### WORK REQUEST
Below are the records; give again exactly the line with "theorem test_rdt_faults : tryWord", the line with "tableRow .enc32 1", and each line that lies between them, and nothing besides.

### Stored data
_ _ _ _ _
-- ==== Sys2Proof/Tests/Slice0.lean ====
section
/-! SUPPORT. Tests whose expected results are the spec's own (95_test_vectors.md, the sample words of 20_memory.md, the
examples of the command rules), and, for each obligation with premises, a concrete state and operands that meet them. -/

open Sys2Proof Sys2Proof.Machine Sys2Proof.Claims

namespace Sys2Proof.Tests

-- One theorem after another: many kernel evaluations at once exhaust the threads of one process.
set_option Elab.async false

/-! ### Helpers -/

/-- A machine with nothing outstanding, its limbs the listed numbers and then zeros. -/
def stateAt (p : Phase) (m : Mode) (x : List Nat) (c : Nat) (e : Option FaultCode) : State :=
  { engine := { limbs := limbsOf fun i => BitVec.ofNat 64 (x.getD i 0), cout := BitVec.ofNat 64 c, mode := m,
                phase := p, err := e }
    pending := []
    responses := [] }

/-- In ACCUM. -/
abbrev calling (m : Mode) (x : List Nat) : State := stateAt .accum m x 0 none

/-- In NORMD. -/
abbrev normalised (m : Mode) (x : List Nat) (c : Nat) : State := stateAt .normd m x c none

/-- In FAULT. -/
abbrev faulted (m : Mode) (c : FaultCode) : State := stateAt .fault m [] 0 (some c)

/-- With one request pending. -/
abbrev sent (s : State) (w : CmdWord) (wd : Word) : State := { s with pending := [.request w wd] }

/-- The state after a command. -/
def after (i : Instr) (s : State) : State :=
  match exec i s with
  | .next t => t
  | _ => s

/-- The state after a step. -/
def stepped (s : State) : State :=
  match step s with
  | .next t => t
  | _ => s

/-- The response to a command. -/
def reply (i : Instr) (s : State) : Response := (answer i s.engine).2

theorem exec_after (i : Instr) (s : State) : exec i s = .next (after i s) := by
  unfold after; rw [exec_next]

theorem answered_after (i : Instr) (s : State) : Answered (reply i s) s (after i s) := by
  unfold after; rw [exec_next]; exact ⟨rfl, rfl⟩

/-- What the host sees of one word sent: status, data, and the `STATUS` an RDS would show next. -/
def tryWord (s : State) (w : CmdWord) (wd : Word) : Option (Status × Word × Word) :=
  (stepped (sent s w wd)).responses.getLast?.map fun r =>
    (r.status, r.rdata, (stepped (sent s w wd)).engine.statusWord)

/-- The first `k` limbs after one word sent. -/
def limbsAfter (s : State) (w : CmdWord) (wd : Word) (k : Nat) : List Nat := (stepped (sent s w wd)).engine.lanes k

/-! ### Well-formedness: each check refuses an ill-formed term (R69) -/

theorem test_acc_value_too_wide : Instr.wellFormed (.acc 256 0) = false := by decide
theorem test_acc_position_too_wide : Instr.wellFormed (.acc 0 256) = false := by decide
theorem test_unpk_index_too_wide : Instr.wellFormed (.unpk 256) = false := by decide
theorem test_rdl_index_too_wide : Instr.wellFormed (.rdl 256) = false := by decide
theorem test_wrl_index_too_wide : Instr.wellFormed (.wrl 256 0) = false := by decide
theorem test_rdt_value_too_wide : Instr.wellFormed (.rdt 256 0 0) = false := by decide
theorem test_rdt_position_too_wide : Instr.wellFormed (.rdt 0 256 0) = false := by decide
theorem test_rdt_index_too_wide : Instr.wellFormed (.rdt 0 0 256) = false := by decide
theorem test_widest_operands_fit : Instr.wellFormed (.rdt 255 255 255) = true ∧ Instr.wellFormed (.acc 255 255) = true :=
  by decide

/-! ### Decoding: words written out field by field, OP Z C B A (R61, R62) -/

theorem test_decode_init : decode 0b0001_0000_00000000_00000000_00000011 0 = .ok (.init .dec64) := by decide
theorem test_decode_acc : decode 0b0010_0000_00000000_00010010_00011110 0 = .ok (.acc 18 30) := by decide
theorem test_decode_norm : decode 0b0011_0000_00000000_00000000_00000000 0 = .ok .norm := by decide
theorem test_decode_unpk : decode 0b0100_0000_00000000_00000000_00101100 0 = .ok (.unpk 44) := by decide
theorem test_decode_rdl : decode 0b0101_0000_00000000_00000000_00001000 0 = .ok (.rdl 8) := by decide
theorem test_decode_wrl : decode 0b0110_0000_00000000_00000000_00010000 7 = .ok (.wrl 16 7) := by decide
theorem test_decode_rdt : decode 0b0111_0000_00010000_00111001_00000000 0 = .ok (.rdt 57 0 16) := by decide
theorem test_decode_rds : decode 0b1000_0000_00000000_00000000_00000000 0 = .ok .rds := by decide
theorem test_decode_rdc : decode 0b1001_0000_00000000_00000000_00000000 0 = .ok .rdc := by decide
/-- V-E1 to V-E5, V-E8, V-E9, V-E10, V-E13. -/
theorem test_decode_ill_formed :
    decode 0x00000000 0 = .error .reservedOpcode ∧ decode 0xFFFFFFFF 0 = .error .reservedOpcode ∧
    decode 0xA0000000 0 = .error .reservedOpcode ∧ decode 0x30000001 0 = .error .mustBeZero ∧
    decode 0x10000004 0 = .error .mustBeZero ∧ decode 0x21000000 0 = .error .mustBeZero ∧
    decode 0x40000100 0 = .error .mustBeZero ∧ decode 0x50010000 0 = .error .mustBeZero ∧
    decode 0x71000000 0 = .error .mustBeZero := by decide
theorem test_decode_table_word : decodeTableWord 32 0x2000121E = some (.acc 18 30) ∧
    decodeTableWord 32 0x20FF0000 = none := by decide

/-! ### Reset (R20) -/

/-- V-C1. -/
theorem test_reset_status : tryWord State.reset 0x80000000 0 = some (.ok, 0, 0) := by decide +kernel
/-- V-P4: the pending reset event in FAULT. -/
theorem test_reset_event : (stepped { faulted .dec32 .eIdx with pending := [.reset] }).engine.statusWord = 0 := by
  decide +kernel

/-! ### INIT, RDS, RDC (95_test_vectors.md section 4.1) -/

/-- V-C3, V-C13. -/
theorem test_init : tryWord State.reset 0x10000003 0 = some (.ok, 0, 0x07) ∧
    tryWord State.reset 0x10000001 0xFFFFFFFFFFFFFFFF = some (.ok, 0, 0x05) := by decide +kernel
/-- V-C10, V-C12, V-F12: `CNZ` and all 18 limbs cleared; FAULT left. -/
theorem test_init_clears : tryWord (normalised .enc32 [1, 2, 3] 5) 0x10000000 0 = some (.ok, 0, 0x04) ∧
    limbsAfter (calling .enc64 (List.replicate 18 9)) 0x10000002 0 18 = List.replicate 18 0 ∧
    tryWord (faulted .dec32 .eIdx) 0x10000002 0 = some (.ok, 0, 0x06) := by decide +kernel
/-- V-C4, V-F1. -/
theorem test_rds : tryWord (calling .dec32 []) 0x80000000 0 = some (.ok, 6, 0x06) ∧
    tryWord (faulted .dec32 .eIdx) 0x80000000 0 = some (.ok, 0x3E, 0x3E) := by decide +kernel
/-- R81 example: COUT = 2 in NORMD of DEC32. -/
theorem test_rds_flag : tryWord (normalised .dec32 [] 2) 0x80000000 0 = some (.ok, 0x8A, 0x8A) := by decide +kernel
/-- V-C8, V-C7, V-F3. -/
theorem test_rdc : tryWord (normalised .enc32 [] 28104751825) 0x90000000 0 = some (.ok, 0x68B2C7AD1, 0x88) ∧
    tryWord State.reset 0x90000000 0 = some (.eSeq, 0, 0x2C) ∧
    tryWord (faulted .dec32 .eIdx) 0x90000000 0 = some (.eFlt, 0, 0x3E) := by decide +kernel

/-! ### ACC, RDT (section 4.2) -/

/-- V-A1, V-A3, V-A4, V-A5: no carry between lanes. -/
theorem test_acc : limbsAfter (calling .enc32 []) 0x2000121E 0 2 = [4608, 0] ∧
    limbsAfter (calling .enc32 [0x1544BE40, 6]) 0x2000011B 0 2 = [0x2A897C80, 12] := by decide +kernel
/-- V-A7, V-A12, V-A18, V-A20, V-A21, V-A22. -/
theorem test_acc_faults : tryWord (calling .enc32 []) 0x20000020 0 = some (.eIdx, 0, 0x3C) ∧
    tryWord (calling .dec32 []) 0x20003A2B 0 = some (.eIdx, 0, 0x3E) ∧
    tryWord (normalised .enc32 [] 0) 0x20000101 0 = some (.eSeq, 0, 0x2C) ∧
    tryWord (calling .enc32 [2 ^ 64 - 1]) 0x2000011F 0 = some (.eOvf, 0, 0x4C) ∧
    tryWord (calling .enc32 [2 ^ 64 - 256]) 0x2000FF1F 0 = some (.ok, 0, 0x04) ∧
    tryWord (calling .enc32 [2 ^ 64 - 255]) 0x2000FF1F 0 = some (.eOvf, 0, 0x4C) := by decide +kernel
/-- V-A23, V-A24, V-A31. -/
theorem test_rdt : tryWord (calling .dec64 []) 0x70103900 0 = some (.ok, 0xB, 0x07) ∧
    tryWord (calling .dec64 []) 0x70023900 0 = some (.ok, 0x96800000, 0x07) ∧
    tryWord (normalised .enc32 [] 0) 0x7001011B 0 = some (.ok, 6, 0x08) := by decide +kernel
/-- V-A26, V-A27, V-A28, V-A32. -/
theorem test_rdt_faults : tryWord (calling .dec64 []) 0x70000158 0 = some (.eIdx, 0, 0x3F) ∧
    tryWord (calling .dec64 []) 0x70113900 0 = some (.eIdx, 0, 0x3F) ∧
    tryWord (calling .dec64 []) 0x70003A00 0 = some (.eIdx, 0, 0x3F) ∧
    tryWord State.reset 0x70000000 0 = some (.eSeq, 0, 0x2C) := by decide +kernel
/-- V-T8, V-T9, V-T23. -/
theorem test_table_rows : tableRow .enc32 255 27 = [413571456, 1668, 0, 0, 0, 0, 0, 0, 0] ∧
    tableRow .enc32 1 0 = [653196832, 202429355, 623559732, 169857680, 293043911, 78924501, 548794242, 424315059, 13131] ∧
    tableRow .dec32 57 0 = [0x0, 0x29F7E800, 0x78ECE19A, 0x404323EA, 0x65E7D44A, 0x61FF081E, 0x1C064477, 0x4EEA27A1, 0x3] := by
  decide +kernel
/-- V-T14 and V-T27, last words; V-T10 by the generation algorithm (R33). -/
theorem test_table_words : tableWord .enc64 255 0 17 = 17150 ∧ tableWord .dec64 57 0 16 = 0xB ∧
    generatedRow .enc32 255 0 =
      [506929856, 423657874, 169393882, 650518722, 557882586, 435044828, 138540156, 557830306, 3348569] := by
  decide +kernel

/-! ### NORM (section 4.3) -/

/-- V-N2, V-N3. -/
theorem test_norm :
    limbsAfter (calling .enc32 [656356768, 656356767, 1312713593, 0, 0, 0, 0, 0, 1980386800]) 0x30000000 0 9 =
      [0, 0, 58, 2, 0, 0, 0, 0, 11316496] ∧
    tryWord (calling .dec32 [0x1FFFFFFFF, 0xFFFFFFFF, 0xFFFFFFFF, 0, 0, 0, 0, 0, 0x2FFFFFFFF]) 0x30000000 0 =
      some (.ok, 0, 0x8A) := by decide +kernel
/-- V-NT2, V-NT4 (limb 0 not written), V-NT5, V-NT6. -/
theorem test_norm_faults : tryWord (normalised .enc32 [] 0) 0x30000000 0 = some (.eSeq, 0, 0x2C) ∧
    limbsAfter (calling .enc32 [2 ^ 64 - 1, 2 ^ 64 - 1]) 0x30000000 0 2 = [2 ^ 64 - 1, 2 ^ 64 - 1] ∧
    tryWord (calling .enc32 [2 ^ 64 - 1, 2 ^ 64 - 28104751826]) 0x30000000 0 = some (.ok, 0, 0x08) ∧
    tryWord (calling .enc32 [2 ^ 64 - 1, 2 ^ 64 - 28104751825]) 0x30000000 0 = some (.eOvf, 0, 0x4C) := by
  decide +kernel

/-! ### UNPK, RDL, WRL (section 4.4) -/

/-- V-U2, V-U3, V-U4, V-U10. -/
theorem test_unpk : tryWord (normalised .enc32 [4660] 0) 0x4000002A 0 = some (.ok, 1, 0x08) ∧
    tryWord (normalised .enc32 [4660] 0) 0x4000002B 0 = some (.ok, 0x16, 0x08) ∧
    tryWord (normalised .enc32 [4660] 0) 0x4000002C 0 = some (.ok, 0x14, 0x08) ∧
    tryWord (normalised .dec32 [0x11223344] 0) 0x40000020 0 = some (.ok, 0x11, 0x0A) := by decide +kernel
/-- V-U5, V-U7, V-U15. -/
theorem test_unpk_faults : tryWord (normalised .enc32 [4660] 0) 0x4000002D 0 = some (.eIdx, 0, 0x3C) ∧
    tryWord (calling .enc32 [4660]) 0x40000000 0 = some (.eSeq, 0, 0x2C) ∧
    tryWord (normalised .dec64 [] 0xFFFFFFFF) 0x40000044 0 = some (.eIdx, 0, 0xBF) := by decide +kernel
/-- V-A2, V-U18, V-NT10. -/
theorem test_rdl : tryWord (calling .enc32 [0x1234]) 0x50000000 0 = some (.ok, 0x1234, 0x04) ∧
    tryWord (calling .enc64 []) 0x50000011 0 = some (.ok, 0, 0x05) ∧
    tryWord (normalised .dec64 (List.replicate 16 0 ++ [0xFFFFFFFF]) 0xFFFFFFFF) 0x50000010 0 =
      some (.ok, 0xFFFFFFFF, 0x8B) := by decide +kernel
/-- V-U17, V-U21, V-U22. -/
theorem test_rdl_faults : tryWord (calling .enc32 []) 0x50000009 0 = some (.eIdx, 0, 0x3C) ∧
    tryWord (calling .dec64 []) 0x50000011 0 = some (.eIdx, 0, 0x3F) ∧
    tryWord State.reset 0x50000000 0 = some (.eSeq, 0, 0x2C) := by decide +kernel
/-- V-U23, V-U25. -/
theorem test_wrl : limbsAfter (calling .enc32 []) 0x60000008 0xFFFFFFFFFFFFFFFF 9 = [0, 0, 0, 0, 0, 0, 0, 0, 2 ^ 64 - 1] ∧
    limbsAfter (calling .enc32 [255]) 0x60000000 7 1 = [7] := by decide +kernel
/-- V-U26, V-U27, V-F7. -/
theorem test_wrl_faults : tryWord (calling .enc32 []) 0x60000009 1 = some (.eIdx, 0, 0x3C) ∧
    tryWord (normalised .enc32 [] 0) 0x60000000 1 = some (.eSeq, 0, 0x2C) ∧
    tryWord (faulted .dec32 .eIdx) 0x60000000 1 = some (.eFlt, 0, 0x3E) := by decide +kernel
_ _ _ _ _
### OUTPUT OF THE EXERCISE
theorem test_rdt_faults : tryWord (calling .dec64 []) 0x70000158 0 = some (.eIdx, 0, 0x3F) ∧
    tryWord (calling .dec64 []) 0x70113900 0 = some (.eIdx, 0, 0x3F) ∧
    tryWord (calling .dec64 []) 0x70003A00 0 = some (.eIdx, 0, 0x3F) ∧
    tryWord State.reset 0x70000000 0 = some (.eSeq, 0, 0x2C) := by decide +kernel
/-- V-T8, V-T9, V-T23. -/
theorem test_table_rows : tableRow .enc32 255 27 = [413571456, 1668, 0, 0, 0, 0, 0, 0, 0] ∧
    tableRow .enc32 1 0 = [653196832, 202429355, 623559732, 169857680, 293043911, 78924501, 548794242, 424315059, 13131] ∧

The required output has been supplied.